(Hieronder een lichtjes bewerkt fragment uit mijn boek Illusies voor gevorderden. Of waarom waarheid altijd beter is, deze maand gepubliceerd in het vrijzinnig humanistisch tijdschrift de Sprokkel).
In de satirische roman Cat’s Cradle van Kurt Vonnegut sticht de profeet Bokonon, gestrand op het eiland San Lorenzo, een religie van eigen makelij, die hij toepasselijk het Bokononisme doopt. De eerste zin in het Heilige Boek van Bokonon luidt: “Alle ware dingen die ik jullie zal vertellen zijn schaamteloze leugens.” (Begonnen alle Heilige Boeken maar zo!) De hele religie is inderdaad opgetrokken uit bitterzoete leugens, door de Bokononisten foma genoemd, die de volgelingen moeten beschutten tegen de barre werkelijkheid. De sleutel tot geluk, volgens de wijze Bokonon, is deze leugens oprecht te geloven. (Niet eenvoudig, na die openingszin uit zijn openbaringsboek). De profeet zelf, die zich als kluizenaar in het oerwoud heeft teruggetrokken om steeds betere leugens te bedenken, kan helaas niet zelf van de vruchten van zijn religie proeven. In een ware daad van zelfopoffering voor zijn volgelingen, trotseert hij de bittere werkelijkheid, maar wordt hij uiteindelijk tot waanzin gedreven. Enkel door in waarheid te leven, kan je rationeel afwegen welke illusies heilzaam zijn en welke schadelijk.
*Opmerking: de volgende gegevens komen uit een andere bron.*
theorem witness_OpcodeByteSelectsOperation :
    (0x00 : Byte).toNat = 0 ∧ (0x01 : Byte).toNat = 1 ∧ (0x02 : Byte).toNat = 2 ∧ (0x03 : Byte).toNat = 3 ∧
    (0x04 : Byte).toNat = 4 ∧ (0x05 : Byte).toNat = 5 ∧ (0x06 : Byte).toNat = 6 ∧ (0x07 : Byte).toNat = 7 ∧
    8 ≤ (0x08 : Byte).toNat ∧ 8 ≤ (0xFF : Byte).toNat := by decide
theorem witness_DecodeOfEncode : (Instr.bldcol 0xFF (-32768) 32767 255).wf = true := by decide
theorem witness_EncodeOfDecode : decode [0x06, 0x7F] = .ok (.ckacc 0x7F) := by decide
theorem witness_StepRunsTheDecodedRequest :
    FeuReady (loaded [0x07]) [0x07] [] ∧ decode [0x07] = .ok .ckfin := ⟨loaded_ready _ (by decide), by decide⟩
theorem witness_FeuStep_enabled : FeuReady (loaded [0x05]) [0x05] [] := loaded_ready _ (by decide)
theorem witness_FeuStep_idle : nextMove State.reset = .feu ∧ State.reset.reqq = [] ∧
    step State.reset = .next State.reset := ⟨rfl, rfl, rfl⟩
theorem witness_FeuStep_holds : nextMove (full [0x05]) = .feu ∧ (full [0x05]).reqq ≠ [] ∧
    Config.rspqDepth ≤ (full [0x05]).rspq.length ∧ step (full [0x05]) = .next (full [0x05]) :=
  ⟨rfl, by simp [full, loaded], full_is_full _,
    feuTurn_hold (s := full [0x05]) (by simp [rspqHasRoom, full])⟩
theorem witness_FeuStep_reset : nextMove (scheduled .reset) = .reset ∧
    step (scheduled .reset) = .next State.reset := ⟨rfl, rfl⟩
theorem witness_IdleOrHeldTurnChangesNothing : nextMove State.reset = .feu ∧ State.reset.reqq = [] ∧
    nextMove (full [0x05]) = .feu ∧ Config.rspqDepth ≤ (full [0x05]).rspq.length := ⟨rfl, rfl, rfl, full_is_full _⟩
/-- The shortest request over REQ_MAX. -/
theorem witness_OversizedRequestHasNoStep :
    Config.reqMax < (List.replicate (Config.reqMax + 1) (0 : Byte)).length ∧
    nextMove (scheduled (.enqueue (List.replicate (Config.reqMax + 1) 0))) =
      .enqueue (List.replicate (Config.reqMax + 1) 0) ∧
    (loaded (List.replicate (Config.reqMax + 1) 0)).reqq = [List.replicate (Config.reqMax + 1) 0] ∧
    nextMove (loaded (List.replicate (Config.reqMax + 1) 0)) = .feu ∧
    (loaded (List.replicate (Config.reqMax + 1) 0)).rspq.length < Config.rspqDepth :=
  ⟨by simp, rfl, rfl, rfl, by simp [loaded, State.reset, Config.rspqDepth]⟩
/-- A request of exactly REQ_MAX bytes may be sent. -/
theorem witness_QueueDisciplines_enqueue :
    nextMove (scheduled (.enqueue (List.replicate Config.reqMax 0))) = .enqueue (List.replicate Config.reqMax 0) ∧
    (List.replicate Config.reqMax (0 : Byte)).length ≤ Config.reqMax ∧
    (scheduled (.enqueue (List.replicate Config.reqMax 0))).reqq.length < Config.reqqDepth :=
  ⟨rfl, by simp, by simp [scheduled, State.reset, Config.reqqDepth]⟩
theorem witness_QueueDisciplines_full :
    let s : State := { scheduled (.enqueue [0x05]) with reqq := List.replicate Config.reqqDepth [0x05] }
    nextMove s = .enqueue [0x05] ∧ ([0x05] : Message).length ≤ Config.reqMax ∧ Config.reqqDepth ≤ s.reqq.length :=
  ⟨rfl, by simp [Config.reqMax], by simp⟩
theorem witness_QueueDisciplines_take :
    nextMove ({ scheduled .take with rspq := [[0x00]] } : State) = .take ∧
    ({ scheduled .take with rspq := [[0x00]] } : State).rspq = [0x00] :: [] ∧
    nextMove (scheduled .take) = .take ∧ (scheduled .take).rspq = [] := ⟨rfl, rfl, rfl, rfl⟩
theorem witness_QueueDisciplines_dequeue : FeuReady (loaded [0x05]) [0x05] [] := loaded_ready _ (by decide)
theorem witness_QueueDisciplines_hold : nextMove (full [0x05]) = .feu ∧
    Config.rspqDepth ≤ (full [0x05]).rspq.length ∧ step (full [0x05]) = .next (full [0x05]) := by
  refine ⟨rfl, full_is_full _, ?_⟩
  exact feuTurn_hold (s := full [0x05]) (by simp [rspqHasRoom, full])
theorem witness_ResetValues : nextMove (scheduled .reset) = .reset ∧ step (scheduled .reset) = .next State.reset ∧
    exec .ckrst (serial 0xDE 8) = .next { State.reset with rspq := [[0x00]] } := ⟨rfl, rfl, rfl⟩
theorem witness_ResetIsOneAction : nextMove ({ full [0x05] with schedule := [.reset] } : State) = .reset := rfl
theorem witness_ResetOwesNoResponse : nextMove (scheduled .reset) = .reset ∧
    step (scheduled .reset) = .next State.reset := ⟨rfl, rfl⟩
theorem witness_EnccolResponds :
    (Instr.enccol (-32768) 32767 256).wf = true ∧ State.reset.rspq.length < Config.rspqDepth ∧
    ([0, 0, 0, 0, 0] : List Byte).length ≠ 6 ∧ ([0, 0, 0, 0, 0, 0, 0] : List Byte).length ≠ 6 :=
  ⟨by decide, reset_has_room, by decide, by decide⟩
theorem witness_CksumResponds : State.reset.rspq.length < Config.rspqDepth ∧ rootKeyC.length = 8 ∧
    (rootKeyC.drop 1).length ≠ 8 ∧ (0 :: rootKeyC).length ≠ 8 := ⟨reset_has_room, by decide⟩
theorem witness_CkrstResponds : State.reset.rspq.length < Config.rspqDepth := reset_has_room
theorem witness_CkaccResponds : (serial 0xFF 15).rspq.length < Config.rspqDepth ∧ ([] : List Byte).length ≠ 1 ∧
    ([0, 0] : List Byte).length ≠ 1 := ⟨reset_has_room, by decide, by decide⟩
theorem witness_CkfinResponds : (serial 0x41 8).rspq.length < Config.rspqDepth ∧ (serial 0x41 8).cnt.toNat = 8 ∧
    (serial 0x41 7).cnt.toNat ≠ 8 ∧ (serial 0x41 9).cnt.toNat ≠ 8 := ⟨reset_has_room, by decide⟩
theorem witness_BldfrmResponds : rootKeyC.length = 8 ∧ (0x7F : Byte).toNat ≤ 0x7F ∧ AllSevenBit rootKeyC ∧
    State.reset.rspq.length < Config.rspqDepth :=
  ⟨by decide, by decide, by simp [AllSevenBit, rootKeyC], reset_has_room⟩
/-- A payload of the right length with one byte of 0x80. -/
theorem witness_BldfrmCheckOrder : State.reset.rspq.length < Config.rspqDepth ∧ (rootKeyC.drop 1).length ≠ 8 ∧
    (rootKeyC.length = 8 ∧ 0x7F < (0x80 : Byte).toNat) ∧
    ((rootKeyC.set 7 0x80).length = 8 ∧ (0x7F : Byte).toNat ≤ 0x7F ∧ ¬ AllSevenBit (rootKeyC.set 7 0x80)) :=
  ⟨reset_has_room, by decide, by decide, by decide, by decide, by simp [AllSevenBit, rootKeyC]⟩
theorem witness_BldcolResponds : (Instr.bldcol 0x01 (-1) 256 7).wf = true ∧ (0x01 : Byte).toNat ≤ 1 ∧
    State.reset.rspq.length < Config.rspqDepth := ⟨by decide, by decide, reset_has_room⟩
theorem witness_BldcolRefusesOtherSelectors : (Instr.bldcol 0x02 0 0 0).wf = true ∧ 2 ≤ (0x02 : Byte).toNat ∧
    2 ≤ (0xFF : Byte).toNat ∧ State.reset.rspq.length < Config.rspqDepth :=
  ⟨by decide, by decide, by decide, reset_has_room⟩
theorem witness_StatelessOperationsArePure : isStateless (.enccol 0 0 0) = true ∧ isStateless (.cksum []) = true ∧
    isStateless (.bldfrm 0 []) = true ∧ isStateless (.bldcol 0 0 0 0) = true ∧
    (∃ t, exec (.ckacc 1) State.reset = .next t ∧ t.acc ≠ State.reset.acc) := by
  refine ⟨rfl, rfl, rfl, rfl, _, rfl, by decide⟩
theorem witness_OperationFrame : State.reset.rspq.length < Config.rspqDepth ∧ writesHash .ckfin = false :=
  ⟨reset_has_room, rfl⟩
theorem witness_ResponseLengths_ok : exec .ckrst State.reset = .next { State.reset with rspq := [[0x00]] } := rfl
theorem witness_ResponseLengths_error : exec .ckfin State.reset = .next { State.reset with rspq := [[0x01]] } := rfl
theorem witness_ErrorsChangeNothingElse : FeuReady (loaded [0x07]) [0x07] [] ∧
    ((serve [0x07] (loaded [0x07]).acc (loaded [0x07]).cnt).1.headD 0).toNat ≠ 0 :=
  ⟨loaded_ready _ (by decide), by decide⟩
theorem witness_ErrorsChangeNothingElse_next :
    let s : State := { State.reset with reqq := [[0x07], [0x05]], schedule := [.feu, .take, .feu, .reset] }
    FeuReady s [0x07] [[0x05]] ∧ ((serve [0x07] s.acc s.cnt).1.headD 0).toNat ≠ 0 ∧ s.rspq = [] ∧
      s.schedule = .feu :: .take :: .feu :: [.reset] ∧ ([0x05] : Message).length ≤ Config.reqMax :=
  ⟨⟨rfl, rfl, by simp [State.reset, Config.rspqDepth], by simp [Config.reqMax]⟩, by decide, rfl,
    rfl, by simp [Config.reqMax]⟩
theorem witness_ErrorPriority : 8 ≤ (([0x08] : Message).headD 0).toNat ∧ (([0x00] : Message).headD 0).toNat = 0 ∧
    ((([0x01] : Message).headD 0).toNat = 1 ∧ ([0x01] : Message).length ≠ 7) ∧
    (([0x06, 0, 0] : Message).headD 0).toNat = 6 ∧ (rootKeyC.drop 1).length ≠ 8 ∧
    (rootKeyC.length = 8 ∧ 0x7F < (0x80 : Byte).toNat ∧ (0x7F : Byte).toNat ≤ 0x7F) ∧
    ¬ AllSevenBit (rootKeyC.set 0 0x80) ∧
    (([0, 0, 0, 0, 0, 0] : List Byte).length = 6 ∧ 2 ≤ (0x02 : Byte).toNat) ∧ (7 : BitVec 4).toNat ≠ 8 :=
  ⟨by decide, by decide, by decide, by decide, by decide, by decide, by simp [AllSevenBit, rootKeyC], by decide,
    by decide⟩
theorem witness_ChecksumSeesEverySingleByte : rootKeyC.length = 8 ∧ 7 < 8 ∧
    (0x01 : Byte).toNat % 128 ≠ (rootKeyC.getD 7 0).toNat % 128 := by decide
theorem witness_ChecksumIsSevenBitOfSevenBits : rootKeyC.length = 8 ∧
    rootKeyC.map (fun b => b.toNat % 128) = (rootKeyC.map (· ||| 0x80)).map (fun b => b.toNat % 128) := by decide
/-- P2: another operation and a CKFIN come between. -/
theorem witness_SerialRegistersAfterBytes :
    [Instr.ckrst, .ckacc 0x10, .enccol 0 0 255, .ckfin, .ckacc 0x30].filter writesHash =
      .ckrst :: [0x10, 0x30].map Instr.ckacc := by decide
theorem witness_SerialChecksumEqualsOneShot : rootKeyC.length = 8 ∧
    (.enccol 0 0 255 :: .ckrst :: rootKeyC.map Instr.ckacc).filter writesHash =
      .ckrst :: rootKeyC.map Instr.ckacc := by decide
theorem witness_SaturatedCounterNeverAnswers : (serial 0x5A 15).cnt.toNat = 15 ∧
    exec (.ckacc 0) (serial 0x5A 15) = .next { serial 0x0E 15 with rspq := [[0x00]] } ∧
    8 < (0 :: rootKeyC).length ∧
    ((0 :: rootKeyC).map Instr.ckacc).filter writesHash = (0 :: rootKeyC).map Instr.ckacc :=
  ⟨by decide, rfl, by decide, by decide⟩
theorem witness_CkfinIsNonDestructive : (8 : BitVec 4).toNat = 8 := by decide
/-- Two accumulators that differ in bit 7 alone. -/
theorem witness_AccBitSevenReachesNoResponse : (0xC1 : BitVec 8) ≠ 0x41 ∧
    (0xC1 : BitVec 8).toNat % 128 = (0x41 : BitVec 8).toNat % 128 := by decide
theorem witness_DeviceIdPolicies : rootKeyC.length = 8 ∧ 0x7F < (0x80 : Byte).toNat ∧ (0x7F : Byte).toNat ≤ 0x7F ∧
    AllSevenBit rootKeyC ∧ (∃ f, buildFrame .mask .pass 0x85 rootKeyC = .ok f) :=
  ⟨by decide, by decide, by decide, by simp [AllSevenBit, rootKeyC], ⟨_, rfl⟩⟩
theorem witness_PayloadBytePolicies : (rootKeyC.set 0 0x80).length = 8 ∧
    ((0x7F : Byte).toNat ≤ 0x7F ∨ DevidPolicy.reject = .mask) ∧ ((0xFF : Byte).toNat ≤ 0x7F ∨ DevidPolicy.mask = .mask) ∧
    ¬ AllSevenBit (rootKeyC.set 0 0x80) ∧ AllSevenBit rootKeyC :=
  ⟨by decide, .inl (by decide), .inr rfl, by simp [AllSevenBit, rootKeyC], by simp [AllSevenBit, rootKeyC]⟩
theorem witness_NoPartialFrame_ok :
    ∃ t, exec (.bldfrm 0 rootKeyC) State.reset = .next t ∧ (t.rspq.headD []).length = 17 := ⟨_, rfl, by decide⟩
theorem witness_NoPartialFrame_error : 0x7F < (0x80 : Byte).toNat ∧
    ∃ t, exec (.bldfrm 0x80 rootKeyC) State.reset = .next t := ⟨by decide, _, rfl⟩
theorem witness_FrameInvariantsUnderEveryPolicy :
    ∃ f, buildFrame .mask .pass 0xFF [0xFF, 0, 0, 0, 0, 0, 0, 0x80] = .ok f := ⟨_, rfl⟩
theorem witness_FramesAreExactlyIsFrame :
    ∃ f, buildFrame Config.devidPolicy Config.pbytePolicy 0 rootKeyC = .ok f ∧ isFrame f = true :=
  ⟨_, rfl, by decide⟩
theorem witness_ChecksumIgnoresDeviceId : (0x7F : Byte).toNat ≤ 0x7F ∧
    ∃ f, buildFrame Config.devidPolicy Config.pbytePolicy 0 rootKeyC = .ok f := ⟨by decide, _, rfl⟩
theorem witness_ColourPayloadShape : ∃ p, buildColor 0x01 (-1) 999 7 = .ok p := ⟨_, rfl⟩
theorem witness_ColfrmFramesForDeviceInRange : isS16 (-32768) = true ∧ isS16 32767 = true ∧ isS16 0 = true ∧
    (0 : Int) ≤ 0 ∧ (0 : Int) ≤ 0x7F ∧ (0x7F : Int) ≤ 0x7F ∧
    ¬ (isS16 (-32769) = true ∧ isS16 0 = true ∧ isS16 0 = true) ∧
    ¬ (isS16 0 = true ∧ isS16 32768 = true ∧ isS16 0 = true) ∧
    ¬ (isS16 0 = true ∧ isS16 0 = true ∧ isS16 32768 = true) := by decide
theorem witness_EveryStepKeepsInvariant : State.reset.Inv ∧ step State.reset = .next State.reset :=
  ⟨⟨by simp, by simp, by simp, by simp, by simp⟩, rfl⟩
theorem witness_FeuNeverStops : State.reset.Inv ∧ nextMove State.reset = .feu ∧
    (scheduled .take).Inv ∧ ¬ StepsSafely (scheduled .take) :=
  ⟨⟨by simp, by simp, by simp, by simp, by simp⟩, rfl,
    ⟨by simp [scheduled], by simp [scheduled], by simp [scheduled], by simp [scheduled], by simp [scheduled]⟩,
    fun ⟨_, h⟩ => nomatch h⟩
theorem witness_ResponsesComeInRequestOrder :
    (nextMove (loaded [0x05]) = .feu ∧ step (loaded [0x05]) = .next { State.reset with rspq := [[0x00]] }) ∧
    (nextMove (scheduled (.enqueue [0x07])) = .enqueue [0x07] ∧
      step (scheduled (.enqueue [0x07])) = .next (loaded [0x07])) ∧
    (nextMove ({ scheduled .take with rspq := [[0x00]] } : State) = .take ∧
      step { scheduled .take with rspq := [[0x00]] } = .next { State.reset with taken := [[0x00]] }) :=
  ⟨⟨rfl, rfl⟩, ⟨rfl, rfl⟩, ⟨rfl, rfl⟩⟩
theorem witness_SendEachGetsEveryResponse :
    let qs : List Message := [[0x05], [0x06, 0x10], [0x07]]
    let s : State := { State.reset with schedule := sendEach qs }
    (∀ q ∈ qs, q.length ≤ Config.reqMax) ∧ s.reqq = [] ∧ s.rspq = [] ∧ s.schedule = sendEach qs := by
  refine ⟨?_, rfl, rfl, rfl⟩
  simp [Config.reqMax]
theorem witness_FeuDrainsItsRequests : (loaded [0x05]).schedule = [] ∧
    (∀ q ∈ (loaded [0x05]).reqq, q.length ≤ Config.reqMax) ∧
    (loaded [0x05]).rspq.length + (loaded [0x05]).reqq.length ≤ Config.rspqDepth := by
  refine ⟨rfl, ?_, ?_⟩ <;> simp [loaded, State.reset, Config.reqMax, Config.rspqDepth]
theorem witness_InstancesAreIndependent : [State.reset, loaded [0x05]][1]? = some (loaded [0x05]) ∧
    step (loaded [0x05]) = .next { State.reset with rspq := [[0x00]] } := ⟨rfl, rfl⟩
theorem witness_AssemblerChecksRanges : isS16 (-32768) = true ∧ isS16 32767 = true ∧ isS16 0 = true := by decide
theorem witness_CkseqEndsInTheChecksum : rootKeyC.length = 8 := by decide
/-- Both ends of the range that BLDFRM refuses, and the values next to 0..255. -/
theorem witness_ColfrmOutOfRangeDevice : isS16 (-32768) = true ∧ isS16 32767 = true ∧ isS16 0 = true ∧
    ((0x80 : Int) ≤ 0x80 ∧ (0x80 : Int) ≤ 0xFF) ∧ ((0x80 : Int) ≤ 0xFF ∧ (0xFF : Int) ≤ 0xFF) ∧
    ((-1 : Int) < 0 ∨ (0xFF : Int) < -1) ∧ ((256 : Int) < 0 ∨ (0xFF : Int) < 256) := by decide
Is het mogelijk dat religies bedacht werden door verlichte geesten, die er zelf geen geloof aan hechtten, maar er wel de voordelen van inzagen? Sommige filosofen denken van wel. Friedrich Nietzsche meende dat het christendom ontstond als een samenzwering van priesters tegen de machtigen der aarde. De filosoof Critias (460-403 v.o.t.) opperde een gelijkaardige hypothese, eeuwen voor de intrede van het christendom, in zijn blijspel Sisyphus. In Marxistische kringen hoort men dan weer dat religie een bedenksel van de heersende klasse is om het volk onder de knoet te houden. Deze hypothesen schrijven erg veel macht en invloed toe aan onzichtbare personen achter de schermen, en neigen daardoor naar complotdenken. Dat neemt niet weg dat er religieuze fenomenen bestaan die onmiskenbare sporen vertonen van een belanghebbende partij. Profeten hebben nogal eens de neiging om vooral die boodschappen van de goden te ontvangen die in hun eigen kraam passen. Langs hem laten de goden weten dat het volk onderdanig moet zijn en de profeet moet gehoorzamen, of gebieden ze de heilige man om alle jonge maagden in het geloof “in te wijden”, of enkel de beste spijzen te eten, teneinde zijn toestand van spirituele verlichting vol te houden. Dat machthebbers soms handig gebruik maken van religieuze sentimenten bij de massa, lijdt ook geen twijfel. Denk aan de lucratieve aflatenzwendel in het middeleeuwse Europa, waarmee vrome mensen hun zonden konden afkopen en zichzelf zo enige jaren in het vagevuur bespaarden. Of de pauselijke autoriteiten zelf in die leugen geloofden, blijft een open vraag. In ieder geval kwam het de herders goed uit om te parasiteren op de vroomheid van hun schaapjes.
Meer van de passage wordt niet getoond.